Keanu Reeves’ directorial debut pays homage to classic martial arts movies

Believe it or not Keanu Reeves has stepped behind the camera to direct his very own martial arts movie.

Inasmuch as that sounds like the premise to one of those fake fictional films cleverly conceived by television writers for Seinfeld ( à la Death Blow or Prognosis Negative ) it’s real — even if its title sounds equally as cooked-up as the sitcom inventions.

Man of Tai Chi tells the story of a budding student of the traditional martial art style (played by real-life choreographer Tiger Chen) who is lured by riches and reputation into an underground circuit of illegal fighting led by a diabolical mastermind (Reeves). For the actor whose first foray into martial arts was 15 years ago while filming The Matrix making the movie was a long-winding road.

“It started with Tiger” says the laid-back Reeves during a recent interview at the Toronto International Film Fest. “He and I met on The Matrix trilogy. Tiger was working with the action choreographer/director Yuen Woo-ping [who incidentally is currently directing the sequel to Crouching Tiger Hidden Dragon ] and over the course of the years we became friends.”

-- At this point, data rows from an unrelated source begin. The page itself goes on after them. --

-- ==== Sys2Proof/Laws/Handshake.lean ====
section
/-! SUPPORT. One tick of a session, said once: which rule of 40_handshake.md runs in each place, and all the next
states that a tick can have. -/

namespace Sys2Proof.Machine

/-! The rule that runs, by role, handshake state and phase -/

section places

variable (l : Lines) {s : State}

theorem handshake_senderIdle (hr : s.role = .sender) (hh : s.hs = .idle) : handshake l s = senderIdle l s := by
  simp [handshake, hr, senderStep, hh]

theorem handshake_senderStart (hr : s.role = .sender) (hh : s.hs = .start) : handshake l s = senderStart s := by
  simp [handshake, hr, senderStep, hh]

theorem handshake_senderBitHigh (hr : s.role = .sender) (hh : s.hs = .bit) (hp : s.ph = false) :
    handshake l s = senderBitHigh s := by
  simp [handshake, hr, senderStep, hh, hp]

theorem handshake_senderBitLow (hr : s.role = .sender) (hh : s.hs = .bit) (hp : s.ph = true) :
    handshake l s = senderBitLow s := by
  simp [handshake, hr, senderStep, hh, hp]

theorem handshake_senderAckLow (hr : s.role = .sender) (hh : s.hs = .ack) (hp : s.ph = false) :
    handshake l s = senderAckLow l s := by
  simp [handshake, hr, senderStep, hh, hp]

theorem handshake_senderAckHigh (hr : s.role = .sender) (hh : s.hs = .ack) (hp : s.ph = true) :
    handshake l s = senderAckHigh l s := by
  simp [handshake, hr, senderStep, hh, hp]

theorem handshake_awaitStart (hr : s.role = .receiver ∨ s.role = .observer) (hh : s.hs = .idle) :
    handshake l s = awaitStart l s := by
  rcases hr with hr | hr <;> simp [handshake, hr, receiverStep, observerStep, hh]

theorem handshake_awaitCell (hr : s.role = .receiver ∨ s.role = .observer) (hh : s.hs = .start ∨ s.hs = .bit) :
    handshake l s = awaitCell l s := by
  rcases hr with hr | hr <;> rcases hh with hh | hh <;> simp [handshake, hr, receiverStep, observerStep, hh]

theorem handshake_receiverAckStart (hr : s.role = .receiver) (hh : s.hs = .ack) (hp : s.ph = false) :
    handshake l s = receiverAckStart l s := by
  simp [handshake, hr, receiverStep, hh, hp]

theorem handshake_receiverAckHold (hr : s.role = .receiver) (hh : s.hs = .ack) (hp : s.ph = true) :
    handshake l s = receiverAckHold s := by
  simp [handshake, hr, receiverStep, hh, hp]

theorem handshake_observerAckLow (hr : s.role = .observer) (hh : s.hs = .ack) (hp : s.ph = false) :
    handshake l s = observerAckLow l s := by
  simp [handshake, hr, observerStep, hh, hp]

theorem handshake_observerAckHigh (hr : s.role = .observer) (hh : s.hs = .ack) (hp : s.ph = true) :
    handshake l s = observerAckHigh l s := by
  simp [handshake, hr, observerStep, hh, hp]

theorem handshake_nowhere (h : s.role = .none ∨ s.hs = .timedOut) : handshake l s = .next s := by
  unfold handshake senderStep receiverStep observerStep
  rcases h with h | h
  · simp [h]
  · rcases s.role with _ | _ | _ | _ <;> simp [h]

end places

/-! The fields after a byte is loaded -/

section fields

variable (b : Byte) (s : State)

@[simp] theorem startByte_ie : (startByte b s).ie = s.ie := rfl
@[simp] theorem startByte_pfSel : (startByte b s).pfSel = s.pfSel := rfl
@[simp] theorem startByte_done : (startByte b s).done = s.done := rfl
@[simp] theorem startByte_rej : (startByte b s).rej = s.rej := rfl
@[simp] theorem startByte_result : (startByte b s).result = s.result := rfl
@[simp] theorem startByte_tmo : (startByte b s).tmo = s.tmo := rfl
@[simp] theorem startByte_timing0 : (startByte b s).timing0 = s.timing0 := rfl
@[simp] theorem startByte_timing1 : (startByte b s).timing1 = s.timing1 := rfl
@[simp] theorem startByte_anom0 : (startByte b s).anom0 = s.anom0 := rfl
@[simp] theorem startByte_anom1 : (startByte b s).anom1 = s.anom1 := rfl
@[simp] theorem startByte_mem : (startByte b s).mem = s.mem := rfl
@[simp] theorem startByte_busy : (startByte b s).busy = s.busy := rfl
@[simp] theorem startByte_op : (startByte b s).op = s.op := rfl
@[simp] theorem startByte_role : (startByte b s).role = s.role := rfl
@[simp] theorem startByte_hs : (startByte b s).hs = .bit := rfl
@[simp] theorem startByte_bitn : (startByte b s).bitn = 0 := rfl
@[simp] theorem startByte_ph : (startByte b s).ph = false := rfl
@[simp] theorem startByte_cnt : (startByte b s).cnt = s.cnt := rfl
@[simp] theorem startByte_offset : (startByte b s).offset = s.offset := rfl
@[simp] theorem startByte_flen : (startByte b s).flen = s.flen := rfl
@[simp] theorem startByte_cidx : (startByte b s).cidx = s.cidx := rfl
@[simp] theorem startByte_shreg : (startByte b s).shreg = b := rfl
@[simp] theorem startByte_shadow : (startByte b s).shadow = s.shadow := rfl
@[simp] theorem startByte_latched : (startByte b s).latched = s.latched := rfl
@[simp] theorem startByte_oe : (startByte b s).oe = { s.oe with data := !wireBit b 0 } := rfl
@[simp] theorem startByte_prev : (startByte b s).prev = s.prev := rfl
@[simp] theorem startByte_cfg : (startByte b s).cfg = s.cfg := rfl
@[simp] theorem startByte_inputs : (startByte b s).inputs = s.inputs := rfl
@[simp] theorem startByte_tick : (startByte b s).tick = s.tick := rfl
@[simp] theorem startByte_hRdata : (startByte b s).hRdata = s.hRdata := rfl

end fields

/-- The state in which the byte done of a receiving session runs (40_handshake.md R163, R164): the counter is
cleared, and a receiver has released Ack. -/
def State.acked (s : State) : State :=
  if s.role = .receiver then (s.setCnt 0).setOe { s.oe with ack := false } else s.setCnt 0

/-- Where the byte done runs, a received frame has the same effect. -/
theorem frameDone_acked (k : Cmd) (p : List Byte) (ck : Byte) (f : List Byte) (s : State) :
    frameDone k p ck (s.acked.holding k f) = frameDone k p ck (s.holding k f) := by
  have h1 (l : Lines) : ((s.setCnt 0).setOe l).holding k f = ((s.holding k f).setCnt 0).setOe l := rfl
  have h2 : (s.setCnt 0).holding k f = (s.holding k f).setCnt 0 := rfl
  unfold State.acked
  split
  · rw [h1, frameDone_setOe, frameDone_setCnt]
  · rw [h2, frameDone_setCnt]

/-- All the next states of one tick of a session. -/
inductive Moves (l : Lines) (s : State) : State → Prop
  | nowhere (h : s.role = .none ∨ s.hs = .timedOut) : Moves l s s
  | count (h : s.cnt.toNat + 1 < s.bound) : Moves l s (s.setCnt (s.cnt + 1))
  | expire (err : Completion) (he : err = .timeout ∨ err = .noAck) (h : s.bound ≤ s.cnt.toNat + 1) :
      Moves l s (complete err 0 0 s)
  | pullSync (hr : s.role = .sender) (hh : s.hs = .idle) (hc : (l.sync && l.ack && l.data && l.clock) = true) :
      Moves l s (((s.setCnt 0).setOe { s.oe with sync := true }).setPlace .start s.bitn s.ph)
  | firstByte (hr : s.role = .sender) (hh : s.hs = .start) (hn : s.bound ≤ s.cnt.toNat + 1) :
      Moves l s (startByte (s.fbuf s.offset.toNat) (s.setCnt 0))
  | clockLow (hr : s.role = .sender) (hh : s.hs = .bit) (hp : s.ph = false) (hn : s.bound ≤ s.cnt.toNat + 1) :
      Moves l s (((s.setCnt 0).setOe { s.oe with clock := true }).setPlace .bit s.bitn true)
  | nextCell (hr : s.role = .sender) (hh : s.hs = .bit) (hp : s.ph = true) (hn : s.bound ≤ s.cnt.toNat + 1)
      (hb : s.bitn.toNat < 7) :
      Moves l s (((s.setCnt 0).setOe
        { s.oe with clock := false, data := !wireBit s.shreg (s.bitn.toNat + 1) }).setPlace .bit (s.bitn + 1) false)
  | lastCell (hr : s.role = .sender) (hh : s.hs = .bit) (hp : s.ph = true) (hn : s.bound ≤ s.cnt.toNat + 1)
      (hb : s.bitn = 7) :
      Moves l s (((s.setCnt 0).setOe { s.oe with clock := false, data := false }).setPlace .ack s.bitn false)
  | ackLow (hr : s.role = .sender ∨ s.role = .observer) (hh : s.hs = .ack) (hp : s.ph = false)
      (ha : l.ack = false) : Moves l s ((s.setCnt 0).setPlace .ack s.bitn true)
  | frameSent (hr : s.role = .sender) (hh : s.hs = .ack) (hp : s.ph = true) (ha : l.ack = true)
      (hl : s.offset + 1 = s.flen) : Moves l s (complete .ok 0 1 s)
  | nextSent (hr : s.role = .sender) (hh : s.hs = .ack) (hp : s.ph = true) (ha : l.ack = true)
      (hl : s.offset + 1 ≠ s.flen) :
      Moves l s (startByte (s.fbuf (s.offset.toNat + 1)) ((s.setCnt 0).setOffset (s.offset + 1)))
  | started (hr : s.role = .receiver ∨ s.role = .observer) (hh : s.hs = .idle) (hf : s.syncFell l = true) :
      Moves l s ((s.setCnt 0).setPlace .start 0 s.ph)
  | sampled (hr : s.role = .receiver ∨ s.role = .observer) (hh : s.hs = .start ∨ s.hs = .bit)
      (hf : s.clockFell l = true) : Moves l s (sample l (s.setCnt 0))
  | pullAck (hr : s.role = .receiver) (hh : s.hs = .ack) (hp : s.ph = false) (hc : l.clock = true) :
      Moves l s (((s.setCnt 0).setOe { s.oe with ack := true }).setPlace .ack s.bitn true)
  | byteDone (hr : (s.role = .receiver ∧ s.bound ≤ s.cnt.toNat + 1) ∨ (s.role = .observer ∧ l.ack = true))
      (hh : s.hs = .ack) (hp : s.ph = true) (t : State) (h : rxByteDone s.acked = .next t) : Moves l s t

That friendship would lead to years of discussion about how the pair could reunite after the end of The Matrix trilogy but it wasn’t until Reeves learned Chen’s life story that he knew he had a movie to make. Influenced by the classically trained martial artist’s biography Reeves crafted a cautionary tale “about being consumed by power” and how tai chi represents a balance.

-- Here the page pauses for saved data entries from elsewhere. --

/-! The CMD words -/

/-- Every CMD word is a row's, with CMDSEL as the row asks, and no bit of it is dropped (R110, R113). -/
theorem decodeCmd_wf_and_encode (c : Config) (w : Word) :
    (decodeCmd w).wf = true ∧ encode c (decodeCmd w) = .cmd w := by
  have hw : cmdWord (BitVec.ofNat 3 (cmdOp w).toNat) (cmdIgn w) (cmdSel w) (cmdHigh w) = w := by
    rw [BitVec.ofNat_toNat, BitVec.setWidth_eq, cmdWord_fields]
  have h8 : (cmdOp w).toNat < 8 := (cmdOp w).isLt
  have hr (h : 12 ≤ (cmdSel w).toNat) : reservedSel (cmdSelLo w) = cmdSel w := by
    rw [cmdSelLo_eq, reservedSel_low h]
  unfold decodeCmd
  generalize (cmdOp w).toNat = n at hw h8
  match n, h8 with
  | 0, _ | 1, _ | 4, _ | 5, _ | 6, _ | 7, _ => exact ⟨rfl, congrArg Encoded.cmd hw⟩
  | 2, _ | 3, _ =>
    by_cases h : 12 ≤ (cmdSel w).toNat
    · simp only [if_pos h, Instr.wf, encode, hr h, true_and]
      exact congrArg Encoded.cmd hw
    · simp only [if_neg h, Instr.wf, encode, decide_eq_true (Nat.lt_of_not_le h), true_and]
      exact congrArg Encoded.cmd hw

/-- The two streams have all well-formed instructions between them: the CMD words those of the ten CMD rows, the
frames those of the twelve wire rows. -/
theorem eq_decodeCmd_or_frameInstr_of_wf {i : Instr} (h : i.wf = true) :
    (∃ w, i = decodeCmd w) ∨ ∃ k p ck, i = frameInstr k p ck ∧ p.length = k.len := by
  cases i with
  | nop ign sel high => exact .inl ⟨cmdWord 0 ign sel high, by simp [decodeCmd]⟩
  | listen ign sel high => exact .inl ⟨cmdWord 1 ign sel high, by simp [decodeCmd]⟩
  | send ign sel high =>
    have hsel : sel.toNat < 12 := of_decide_eq_true h
    exact .inl ⟨cmdWord 2 ign sel high, by simp [decodeCmd, hsel]⟩
  | receive ign sel high =>
    have hsel : sel.toNat < 12 := of_decide_eq_true h
    exact .inl ⟨cmdWord 3 ign sel high, by simp [decodeCmd, hsel]⟩
  | reservedOp4 ign sel high => exact .inl ⟨cmdWord 4 ign sel high, by simp [decodeCmd]⟩
  | reservedOp5 ign sel high => exact .inl ⟨cmdWord 5 ign sel high, by simp [decodeCmd]⟩
  | reservedOp6 ign sel high => exact .inl ⟨cmdWord 6 ign sel high, by simp [decodeCmd]⟩
  | reservedOp7 ign sel high => exact .inl ⟨cmdWord 7 ign sel high, by simp [decodeCmd]⟩
  | sendReservedCmdsel ign selLo high =>
    exact .inl ⟨cmdWord 2 ign (reservedSel selLo) high,
      by simp [decodeCmd, reservedSel_ge, cmdSelLo_eq, lo_reservedSel]⟩
  | receiveReservedCmdsel ign selLo high =>
    exact .inl ⟨cmdWord 3 ign (reservedSel selLo) high,
      by simp [decodeCmd, reservedSel_ge, cmdSelLo_eq, lo_reservedSel]⟩
  | init0 p ck => exact .inr ⟨.init0, p, ck, rfl, of_decide_eq_true h⟩
  | init1 p ck => exact .inr ⟨.init1, p, ck, rfl, of_decide_eq_true h⟩
  | init2 p ck => exact .inr ⟨.init2, p, ck, rfl, of_decide_eq_true h⟩
  | flashSetting p ck => exact .inr ⟨.flashSetting, p, ck, rfl, of_decide_eq_true h⟩
  | camSetting p ck => exact .inr ⟨.camSetting, p, ck, rfl, of_decide_eq_true h⟩
  | postflash1 p ck => exact .inr ⟨.postflash1, p, ck, rfl, of_decide_eq_true h⟩
  | postflash2 p ck => exact .inr ⟨.postflash2, p, ck, rfl, of_decide_eq_true h⟩
  | afIllumination p ck => exact .inr ⟨.afIllumination, p, ck, rfl, of_decide_eq_true h⟩
  | redEyeReduction p ck => exact .inr ⟨.redEyeReduction, p, ck, rfl, of_decide_eq_true h⟩
  | modellingLight p ck => exact .inr ⟨.modellingLight, p, ck, rfl, of_decide_eq_true h⟩
  | preflash1 p ck => exact .inr ⟨.preflash1, p, ck, rfl, of_decide_eq_true h⟩
  | preflash2 p ck => exact .inr ⟨.preflash2, p, ck, rfl, of_decide_eq_true h⟩

/-! The lookup of a command byte -/

section lookup

variable {c : Config} {op : Op} {sel : BitVec 4} {pf : Bool}

theorem lookup_postflashCode : lookup c op sel pf postflashCode = some (postflashSelect op sel pf) := if_pos rfl

/-- A byte is UNKNOWN exactly when it is no command's code (R116(c), R204). -/
theorem lookup_eq_none_iff {b : Byte} : lookup c op sel pf b = none ↔ ∀ k, c.code k ≠ b := by
  by_cases hb : b = postflashCode
  · subst hb
    simp only [lookup_postflashCode, reduceCtorEq, false_iff]
    exact fun h => h .postflash1 rfl
  · simp [lookup, hb, List.find?_eq_none, mem_cmdAll]

/-- Under distinct codes a command's own code gives it back, where the code is not the Postflash one (R204). -/
theorem lookup_code (hc : c.wf = true) {k : Cmd} (h1 : k ≠ .postflash1) (h2 : k ≠ .postflash2) :
    lookup c op sel pf (c.code k) = some k := by
  cases hl : lookup c op sel pf (c.code k) with
  | none => exact absurd rfl (lookup_eq_none_iff.mp hl k)
  | some k' =>
    obtain rfl | ⟨-, hk⟩ := codePlace_eq (codePlace_eq_of_code_eq hc (code_of_lookup hl))
    · rfl
    · exact absurd hk (not_or.mpr ⟨h1, h2⟩)

/-- A command's code gives it back in every context that selects it, should it be a Postflash command (R204, R205). -/
theorem lookup_code_of_selected (hc : c.wf = true) {k : Cmd}
    (h1 : k = .postflash1 → postflashSelect op sel pf = .postflash1)
    (h2 : k = .postflash2 → postflashSelect op sel pf = .postflash2) :
    lookup c op sel pf (c.code k) = some k := by
  by_cases hp1 : k = .postflash1
  · rw [code_of_postflash c (.inl hp1), lookup_postflashCode, h1 hp1, hp1]
  by_cases hp2 : k = .postflash2
  · rw [code_of_postflash c (.inr hp2), lookup_postflashCode, h2 hp2, hp2]
  exact lookup_code hc hp1 hp2

/-- A frame that decodes is read as the command that its first byte gives (R117, R204). -/
theorem decodeFrame_ok {bytes : List Byte} {i : Instr} (h : decodeFrame c op sel pf bytes = .ok i) :
    ∃ k, decodeFrameAs c k bytes = .ok i := by
  unfold decodeFrame at h
  split at h
  · cases h
  · split at h
    · cases h
    · next k _ => exact ⟨k, h⟩

/-- The frame of a command whose code the lookup gives back decodes as that command's instruction. -/
theorem decodeFrame_frameBytes {k : Cmd} (hl : lookup c op sel pf (c.code k) = some k) {p : List Byte} (ck : Byte)
    (hp : p.length = k.len) : decodeFrame c op sel pf (frameBytes c k p ck) = .ok (frameInstr k p ck) := by
  rw [← decodeFrameAs_frameBytes c k p ck hp]
  simp only [decodeFrame, frameBytes, hl]

end lookup

/-- Settles O1: the instruction is a CMD word's, whose encoding is that word, or a frame's, whose command the lookup
gives back. -/
theorem decodeOfEncodeIsTheInstruction : Obligations.DecodeOfEncodeIsTheInstruction := by
  intro c op sel pf i hc hi h1 h2
  obtain ⟨w, rfl⟩ | ⟨k, p, ck, rfl, hp⟩ := eq_decodeCmd_or_frameInstr_of_wf hi
  · rw [(decodeCmd_wf_and_encode c w).2]
    rfl
  · rw [encode_frameInstr]
    refine decodeFrame_frameBytes (lookup_code_of_selected hc ?_ ?_) ck hp
    · rintro rfl
      exact h1 p ck rfl
    · rintro rfl
      exact h2 p ck rfl

/-- Settles O2: a CMD word is the word of its fields, and a frame that decodes is its command byte, payload and
checksum. -/
theorem encodeOfTheDecodedIsTheEncoded : Obligations.EncodeOfTheDecodedIsTheEncoded := by
  intro c op sel pf
  refine ⟨decodeCmd_wf_and_encode c, fun e i h => ?_⟩
  cases e with
  | cmd w =>
    cases h
    exact decodeCmd_wf_and_encode c w
  | frame bytes =>
    obtain ⟨k, hk⟩ := decodeFrame_ok h
    obtain ⟨p, ck, rfl, hp, rfl⟩ := decodeFrameAs_ok hk
    exact ⟨by rw [frameInstr_wf, decide_eq_true hp], encode_frameInstr c k p ck⟩

/-- Settles O3: a CMD word runs as the issue of its OP and CMDSEL. -/
theorem ignoredCmdBitsDoNotMatter : Obligations.IgnoredCmdBitsDoNotMatter := by
  intro v w s hop hsel
  have hop' : cmdOp v = cmdOp w := hop
  have hsel' : cmdSel v = cmdSel w := hsel
  rw [exec_decodeCmd, exec_decodeCmd, hop', hsel']

/-- Settles O5: the Postflash code by the session's selection, any other code by its command, no code by nothing. -/
theorem lookupOfCommandByte : Obligations.LookupOfCommandByte := fun _ _ _ _ hc =>
  ⟨lookup_postflashCode, fun _ h1 h2 => lookup_code hc h1 h2, fun _ h => lookup_eq_none_iff.mpr h⟩

/-- Settles O4: each word is closed, and the frame is AF_Illumination's with its two payload bytes, whatever the
configuration. -/
theorem wordsOfTheTestVectorsDecode : Obligations.WordsOfTheTestVectorsDecode := by
  refine ⟨by decide, by decide, by decide, by decide, by decide, by decide, fun c => ?_⟩
  exact decodeFrameAs_frameBytes c .afIllumination [0x01, 0x00] 0xD2 rfl

end Sys2Proof
end

section
/-! The samples of one byte's eight cells: the bits shift into `st.shreg`, most significant first, and the eighth one
ends the byte (30_encoding.md R118, 40_handshake.md R162). -/

namespace Sys2Proof.Machine

/-- The shift register `x` after the first `n` bits of `b` in transfer order: the window of `x ++ b` that begins `n`
bits into it. -/
def shiftedIn (x b : Byte) (n : Nat) : Byte := (x ++ b).extractLsb' (8 - n) 8

theorem shiftedIn_zero (x b : Byte) : shiftedIn x b 0 = x := by
  rw [shiftedIn, field_append_high x b _ _ (by decide), field_all]

theorem shiftedIn_eight (x b : Byte) : shiftedIn x b 8 = b := by
  rw [shiftedIn, field_append_low x b _ _ (by decide), field_all]

/-- The next bit of the byte moves the window by one. -/
theorem shiftedIn_succ (x b : Byte) {n : Nat} (h : n < 8) :
    (shiftedIn x b n).extractLsb' 0 7 ++ BitVec.ofBool (wireBit b n) = shiftedIn x b (n + 1) := by
  apply BitVec.eq_of_getLsbD_eq
  intro i hi
  cases i with
  | zero =>
    rw [getLsbD_append_low _ _ 0 (by decide), getLsbD_ofBool_zero, shiftedIn, BitVec.getLsbD_extractLsb',
      getLsbD_append_low _ _ _ (by omega), wireBit]
    simp [show 8 - (n + 1) = 7 - n by omega]
  | succ i =>
    rw [getLsbD_append_high _ _ _ (by omega)]
    simp only [shiftedIn, BitVec.getLsbD_extractLsb', Nat.add_sub_cancel, Nat.zero_add,
      decide_eq_true hi, decide_eq_true (show i < 7 by omega), decide_eq_true (show i < 8 by omega), Bool.true_and,
      show 8 - n + i = 8 - (n + 1) + (i + 1) by omega]

/-- A sample before the byte's last cell goes to the next cell. -/
theorem sample_of_cell {l : Lines} {s : State} (h : s.hs = .start ∨ s.bitn.toNat < 7) :
    sample l s = (s.setShreg (s.shreg.extractLsb' 0 7 ++ BitVec.ofBool l.data)).setPlace .bit (s.bitn + 1) s.ph :=
  if_pos h

/-- The sample of the byte's last cell puts the byte into `st.shadow` and goes to the acknowledge. -/
theorem sample_of_last_cell {l : Lines} {s : State} (hh : s.hs = .bit) (hb : s.bitn = 7) {v : Byte}
    (hv : s.shreg.extractLsb' 0 7 ++ BitVec.ofBool l.data = v) :
    sample l s = ((s.setShreg v).setShadow (s.shadow.write s.offset.toNat v)).setPlace .ack 7 false := by
  subst hv
  rw [sample, if_neg (by simp [hh, hb]), hb]

/-- The first `n` bits of `b` sampled one after the other, the other lines at the levels `l`. -/
def sampleBits (b : Byte) (l : Lines) (n : Nat) (s : State) : State :=
  (List.range n).foldl (fun u i => sample { l with data := wireBit b i } u) s

theorem sampleBits_succ (b : Byte) (l : Lines) (n : Nat) (s : State) :
    sampleBits b l (n + 1) s = sample { l with data := wireBit b n } (sampleBits b l n s) := by
  simp [sampleBits, List.range_succ]

/-- Up to seven samples from the byte's first cell shift that many bits in; the first of them takes START to BIT. -/
theorem sampleBits_of_le (b : Byte) (l : Lines) {s : State} (hb : s.bitn = 0) {n : Nat} (hn : n < 7) :
    sampleBits b l (n + 1) s =
      (s.setShreg (shiftedIn s.shreg b (n + 1))).setPlace .bit (BitVec.ofNat 3 (n + 1)) s.ph := by
  induction n with
  | zero =>
    rw [sampleBits_succ]
    show sample _ s = _
    rw [sample_of_cell (.inr (by simp [hb])), hb, ← shiftedIn_succ _ _ (by decide), shiftedIn_zero]
    rfl
  | succ n ih =>
    rw [sampleBits_succ, ih (by omega), sample_of_cell (.inr (by simp; omega))]
    simp only [State.setPlace_shreg, State.setShreg_shreg, shiftedIn_succ _ _ (show n + 1 < 8 by omega),
      State.setPlace_bitn, State.setPlace_ph, BitVec.ofNat_add (n + 1) 1]
    rfl

/-- All eight samples leave the byte in `st.shreg` and at its place in `st.shadow`. -/
theorem sampleBits_eight (b : Byte) (l : Lines) {s : State} (hb : s.bitn = 0) :
    sampleBits b l 8 s = ((s.setShreg b).setShadow (s.shadow.write s.offset.toNat b)).setPlace .ack 7 false := by
  rw [sampleBits_succ, sampleBits_of_le b l hb (by decide), sample_of_last_cell (v := b) rfl rfl]
  · rfl
  · exact (shiftedIn_succ _ _ (by decide)).trans (shiftedIn_eight _ _)

/-- Settles O35: the eighth sample is the one that stores the byte, after seven that shift its bits in. -/
theorem eightSamplesAssembleTheByte : Obligations.EightSamplesAssembleTheByte := by
  intro b l s _ hb
  exact ⟨_, sampleBits_eight b l hb, rfl, fun i => by simp⟩

end Sys2Proof.Machine
end

section
/-! The rules of 40_handshake.md R154 to R166, one tick of a session each: the wait or hold that runs in the session's
place, and the state at its end, at its bound and while it counts. -/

Despite the serious storyline Man of Tai Chi also goes for broke. Reeves couldn’t help but play to the genre’s exaggerated drama — especially in a nod to a few of his favourite films.

“When I was growing up there used to be Hong Kong-style kung fu movies (on one of the television channels)” says Reeves clearly getting excited discussing old cinematic kung-fu classics. “I remember a film called The Five Fingers of Death and of course Bruce Lee’s [ Enter the Dragon ] and I think there was just something about it. I mean fake fighting is fun but the beauty of [martial arts] the exotic aspect to it the dance-quality to it and co-operation even when it was violent; so there were so many elements for me that entertained.”

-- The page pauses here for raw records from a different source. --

-- ==== Sys2Proof/Syntax.lean ====
section
/-! DEFINITION. The instruction set: one constructor for each row of spec/opcode_table.json. The 224 opcodes carry the
fields their formats give (03 R71 to R85); the other rows are steps of other agents and carry what the agent
brings. -/

namespace Sys2Proof

/-- Format V.R (03 R74). -/
structure VR where
  d : BitVec 11
  a : BitVec 11
  b : BitVec 11
  c : BitVec 11
  rnd : BitVec 2
  cnt : BitVec 4
  sat : BitVec 2
  fmt : BitVec 4
  deriving DecidableEq, Repr

/-- Format V.S (03 R74). -/
structure VS where
  d : BitVec 11
  a : BitVec 11
  s : BitVec 6
  imm : BitVec 16
  rnd : BitVec 2
  cnt : BitVec 4
  deriving DecidableEq, Repr

/-- Format M.A (03 R77): flags[4] is z, flags[3:0] is fmt. -/
structure MA where
  acc : BitVec 5
  h : BitVec 5
  sa : BitVec 6
  sn : BitVec 6
  oc : BitVec 4
  z : BitVec 1
  fmt : BitVec 4
  deriving DecidableEq, Repr

/-- Format MEM (03 R79). -/
structure MemF where
  r : BitVec 11
  sp : BitVec 2
  xi : BitVec 4
  b : BitVec 6
  off : BitVec 20
  oc : BitVec 4
  svc : BitVec 2
  o : BitVec 6
  deriving DecidableEq, Repr

/-- Format MEM.T (03 R79). -/
structure MemT where
  t : BitVec 7
  h : BitVec 5
  oc : BitVec 4
  svc : BitVec 2
  deriving DecidableEq, Repr

/-- Format C.C (03 R82). -/
structure CC where
  tok : BitVec 6
  sa : BitVec 6
  sd : BitVec 6
  sl : BitVec 6
  oc : BitVec 4
  svc : BitVec 2
  dl : BitVec 16
  md : BitVec 10
  deriving DecidableEq, Repr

In a climactic battle the 49-year-old actor takes on Chen in a face-off that apparently took 10 days to shoot. For Reeves the choreography didn’t necessarily keep up with his aging body.

“I don’t have great control so sometimes I kick. I’m bad like that” Reeves says. “[Tiger] had to get kicked a lot [and] sometimes you have to use the flat part of your foot and then I’d get the heel in there [but] Tiger has something like 14 fights and so by the end of it he was [solid].”

Reeves took the over-the-top fight scene just as seriously as his directing role. Surprisingly the man forever known as one-half of the perpetual stoner-buddy team from Bill and Ted’s Excellent Adventure is actually an ardent student of film technology demonstrated by his involvement as producer on last year’s Side by Side — a documentary about the history of both digital and celluloid film creation.

In the case of Man of Tai Chi he even looked to one of cinema’s most respected minds for inspiration.

“I’ve worked with so many great directors and someone who really embodied to me the collaboration the aesthetic part but also the internal part — the creative aspect — was Bernardo Bertolucci” says Reeves of the acclaimed Italian director who cast the actor in 1993’s Little Buddha . “Just how he watched and how he directed was very special so I would say that was one of the biggest influences.”